What is being asked: Word for word, restate the records that come after this.

*** Provided data ***

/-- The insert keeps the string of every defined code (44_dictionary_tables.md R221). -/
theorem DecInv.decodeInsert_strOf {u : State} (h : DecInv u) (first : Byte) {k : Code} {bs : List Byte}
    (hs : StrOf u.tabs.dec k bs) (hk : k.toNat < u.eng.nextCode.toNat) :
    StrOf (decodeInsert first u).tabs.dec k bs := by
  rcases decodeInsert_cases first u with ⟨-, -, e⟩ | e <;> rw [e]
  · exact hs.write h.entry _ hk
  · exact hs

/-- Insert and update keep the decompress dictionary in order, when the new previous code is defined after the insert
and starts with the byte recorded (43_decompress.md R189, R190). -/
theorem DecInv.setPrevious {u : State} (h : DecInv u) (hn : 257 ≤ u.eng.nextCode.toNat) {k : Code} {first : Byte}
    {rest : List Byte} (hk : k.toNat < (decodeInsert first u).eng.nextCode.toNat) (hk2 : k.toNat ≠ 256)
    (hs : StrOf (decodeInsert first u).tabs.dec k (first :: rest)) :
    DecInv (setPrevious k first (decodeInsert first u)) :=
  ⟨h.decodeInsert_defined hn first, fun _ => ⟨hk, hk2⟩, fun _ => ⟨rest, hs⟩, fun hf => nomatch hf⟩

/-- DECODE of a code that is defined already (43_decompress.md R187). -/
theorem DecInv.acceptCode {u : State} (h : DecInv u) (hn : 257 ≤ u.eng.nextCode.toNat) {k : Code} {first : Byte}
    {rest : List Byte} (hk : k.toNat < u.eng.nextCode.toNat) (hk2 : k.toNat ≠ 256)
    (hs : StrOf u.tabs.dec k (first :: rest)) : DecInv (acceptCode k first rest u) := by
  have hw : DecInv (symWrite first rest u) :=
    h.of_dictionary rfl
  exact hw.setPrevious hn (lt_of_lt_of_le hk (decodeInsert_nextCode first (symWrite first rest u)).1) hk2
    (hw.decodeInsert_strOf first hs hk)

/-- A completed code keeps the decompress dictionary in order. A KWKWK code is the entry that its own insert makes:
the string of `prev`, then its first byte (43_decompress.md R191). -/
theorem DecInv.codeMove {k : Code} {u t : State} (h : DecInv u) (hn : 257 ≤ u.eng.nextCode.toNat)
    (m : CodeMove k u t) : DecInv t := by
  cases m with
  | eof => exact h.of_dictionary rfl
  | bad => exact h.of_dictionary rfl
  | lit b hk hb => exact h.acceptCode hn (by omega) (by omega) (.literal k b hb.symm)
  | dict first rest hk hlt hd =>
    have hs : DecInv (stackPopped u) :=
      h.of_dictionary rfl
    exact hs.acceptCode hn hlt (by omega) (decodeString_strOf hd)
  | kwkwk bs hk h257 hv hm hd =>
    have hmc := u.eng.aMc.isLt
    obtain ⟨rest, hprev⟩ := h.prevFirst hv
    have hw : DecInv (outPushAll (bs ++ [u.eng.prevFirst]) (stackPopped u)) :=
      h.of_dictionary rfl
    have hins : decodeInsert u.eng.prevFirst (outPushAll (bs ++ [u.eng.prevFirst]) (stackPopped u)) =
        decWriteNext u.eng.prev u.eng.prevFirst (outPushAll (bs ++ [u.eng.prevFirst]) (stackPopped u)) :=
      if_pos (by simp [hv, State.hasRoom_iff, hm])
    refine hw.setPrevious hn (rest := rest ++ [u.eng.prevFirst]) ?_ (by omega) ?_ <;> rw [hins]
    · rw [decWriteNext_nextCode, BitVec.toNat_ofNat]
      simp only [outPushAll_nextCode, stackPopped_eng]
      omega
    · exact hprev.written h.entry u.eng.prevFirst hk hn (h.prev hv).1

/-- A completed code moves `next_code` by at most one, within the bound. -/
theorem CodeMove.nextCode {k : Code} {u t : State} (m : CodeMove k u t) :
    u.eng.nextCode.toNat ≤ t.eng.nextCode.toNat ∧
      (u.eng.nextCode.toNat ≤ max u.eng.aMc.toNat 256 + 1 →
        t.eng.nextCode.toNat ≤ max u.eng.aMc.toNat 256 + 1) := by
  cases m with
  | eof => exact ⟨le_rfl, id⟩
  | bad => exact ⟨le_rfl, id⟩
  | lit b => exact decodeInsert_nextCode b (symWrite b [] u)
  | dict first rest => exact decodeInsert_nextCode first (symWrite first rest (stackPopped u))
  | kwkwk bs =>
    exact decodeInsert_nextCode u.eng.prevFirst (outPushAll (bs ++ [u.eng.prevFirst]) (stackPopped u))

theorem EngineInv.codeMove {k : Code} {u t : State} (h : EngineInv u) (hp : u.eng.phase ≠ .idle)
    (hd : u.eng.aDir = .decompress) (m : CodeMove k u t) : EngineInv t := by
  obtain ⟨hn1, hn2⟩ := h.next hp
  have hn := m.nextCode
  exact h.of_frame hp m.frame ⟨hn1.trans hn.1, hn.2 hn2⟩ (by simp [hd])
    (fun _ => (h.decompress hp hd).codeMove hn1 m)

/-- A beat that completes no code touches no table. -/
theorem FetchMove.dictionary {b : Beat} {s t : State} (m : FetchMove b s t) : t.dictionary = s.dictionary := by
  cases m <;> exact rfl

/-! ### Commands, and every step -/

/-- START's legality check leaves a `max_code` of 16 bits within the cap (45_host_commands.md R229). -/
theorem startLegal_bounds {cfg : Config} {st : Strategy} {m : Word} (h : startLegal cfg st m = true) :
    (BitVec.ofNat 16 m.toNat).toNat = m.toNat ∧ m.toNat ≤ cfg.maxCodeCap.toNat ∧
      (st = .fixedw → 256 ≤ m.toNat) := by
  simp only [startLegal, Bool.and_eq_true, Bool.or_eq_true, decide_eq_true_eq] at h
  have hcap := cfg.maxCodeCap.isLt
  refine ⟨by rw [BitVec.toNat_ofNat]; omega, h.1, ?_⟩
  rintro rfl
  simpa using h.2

*** End of Provided data ***

Solution:
/-- The insert keeps the string of every defined code (44_dictionary_tables.md R221). -/
theorem DecInv.decodeInsert_strOf {u : State} (h : DecInv u) (first : Byte) {k : Code} {bs : List Byte}
    (hs : StrOf u.tabs.dec k bs) (hk : k.toNat < u.eng.nextCode.toNat) :
    StrOf (decodeInsert first u).tabs.dec k bs := by
  rcases decodeInsert_cases first u with ⟨-, -, e⟩ | e <;> rw [e]
  · exact hs.write h.entry _ hk
  · exact hs

/-- Insert and update keep the decompress dictionary in order, when the new previous code is defined after the insert
and starts with the byte recorded (43_decompress.md R189, R190). -/
theorem DecInv.setPrevious {u : State} (h : DecInv u) (hn : 257 ≤ u.eng.nextCode.toNat) {k : Code} {first : Byte}
    {rest : List Byte} (hk : k.toNat < (decodeInsert first u).eng.nextCode.toNat) (hk2 : k.toNat ≠ 256)
    (hs : StrOf (decodeInsert first u).tabs.dec k (first :: rest)) :
    DecInv (setPrevious k first (decodeInsert first u)) :=
  ⟨h.decodeInsert_defined hn first, fun _ => ⟨hk, hk2⟩, fun _ => ⟨rest, hs⟩, fun hf => nomatch hf⟩

/-- DECODE of a code that is defined already (43_decompress.md R187). -/
theorem DecInv.acceptCode {u : State} (h : DecInv u) (hn : 257 ≤ u.eng.nextCode.toNat) {k : Code} {first : Byte}
    {rest : List Byte} (hk : k.toNat < u.eng.nextCode.toNat) (hk2 : k.toNat ≠ 256)
    (hs : StrOf u.tabs.dec k (first :: rest)) : DecInv (acceptCode k first rest u) := by
  have hw : DecInv (symWrite first rest u) :=
    h.of_dictionary rfl
  exact hw.setPrevious hn (lt_of_lt_of_le hk (decodeInsert_nextCode first (symWrite first rest u)).1) hk2
    (hw.decodeInsert_strOf first hs hk)

/-- A completed code keeps the decompress dictionary in order. A KWKWK code is the entry that its own insert makes:
the string of `prev`, then its first byte (43_decompress.md R191). -/
theorem DecInv.codeMove {k : Code} {u t : State} (h : DecInv u) (hn : 257 ≤ u.eng.nextCode.toNat)
    (m : CodeMove k u t) : DecInv t := by
  cases m with
  | eof => exact h.of_dictionary rfl
  | bad => exact h.of_dictionary rfl
  | lit b hk hb => exact h.acceptCode hn (by omega) (by omega) (.literal k b hb.symm)
  | dict first rest hk hlt hd =>
    have hs : DecInv (stackPopped u) :=
      h.of_dictionary rfl
    exact hs.acceptCode hn hlt (by omega) (decodeString_strOf hd)
  | kwkwk bs hk h257 hv hm hd =>
    have hmc := u.eng.aMc.isLt
    obtain ⟨rest, hprev⟩ := h.prevFirst hv
    have hw : DecInv (outPushAll (bs ++ [u.eng.prevFirst]) (stackPopped u)) :=
      h.of_dictionary rfl
    have hins : decodeInsert u.eng.prevFirst (outPushAll (bs ++ [u.eng.prevFirst]) (stackPopped u)) =
        decWriteNext u.eng.prev u.eng.prevFirst (outPushAll (bs ++ [u.eng.prevFirst]) (stackPopped u)) :=
      if_pos (by simp [hv, State.hasRoom_iff, hm])
    refine hw.setPrevious hn (rest := rest ++ [u.eng.prevFirst]) ?_ (by omega) ?_ <;> rw [hins]
    · rw [decWriteNext_nextCode, BitVec.toNat_ofNat]
      simp only [outPushAll_nextCode, stackPopped_eng]
      omega
    · exact hprev.written h.entry u.eng.prevFirst hk hn (h.prev hv).1

/-- A completed code moves `next_code` by at most one, within the bound. -/
theorem CodeMove.nextCode {k : Code} {u t : State} (m : CodeMove k u t) :
    u.eng.nextCode.toNat ≤ t.eng.nextCode.toNat ∧
      (u.eng.nextCode.toNat ≤ max u.eng.aMc.toNat 256 + 1 →
        t.eng.nextCode.toNat ≤ max u.eng.aMc.toNat 256 + 1) := by
  cases m with
  | eof => exact ⟨le_rfl, id⟩
  | bad => exact ⟨le_rfl, id⟩
  | lit b => exact decodeInsert_nextCode b (symWrite b [] u)
  | dict first rest => exact decodeInsert_nextCode first (symWrite first rest (stackPopped u))
  | kwkwk bs =>
    exact decodeInsert_nextCode u.eng.prevFirst (outPushAll (bs ++ [u.eng.prevFirst]) (stackPopped u))

theorem EngineInv.codeMove {k : Code} {u t : State} (h : EngineInv u) (hp : u.eng.phase ≠ .idle)
    (hd : u.eng.aDir = .decompress) (m : CodeMove k u t) : EngineInv t := by
  obtain ⟨hn1, hn2⟩ := h.next hp
  have hn := m.nextCode
  exact h.of_frame hp m.frame ⟨hn1.trans hn.1, hn.2 hn2⟩ (by simp [hd])
    (fun _ => (h.decompress hp hd).codeMove hn1 m)

/-- A beat that completes no code touches no table. -/
theorem FetchMove.dictionary {b : Beat} {s t : State} (m : FetchMove b s t) : t.dictionary = s.dictionary := by
  cases m <;> exact rfl

/-! ### Commands, and every step -/

/-- START's legality check leaves a `max_code` of 16 bits within the cap (45_host_commands.md R229). -/
theorem startLegal_bounds {cfg : Config} {st : Strategy} {m : Word} (h : startLegal cfg st m = true) :
    (BitVec.ofNat 16 m.toNat).toNat = m.toNat ∧ m.toNat ≤ cfg.maxCodeCap.toNat ∧
      (st = .fixedw → 256 ≤ m.toNat) := by
  simp only [startLegal, Bool.and_eq_true, Bool.or_eq_true, decide_eq_true_eq] at h
  have hcap := cfg.maxCodeCap.isLt
  refine ⟨by rw [BitVec.toNat_ofNat]; omega, h.1, ?_⟩
  rintro rfl
  simpa using h.2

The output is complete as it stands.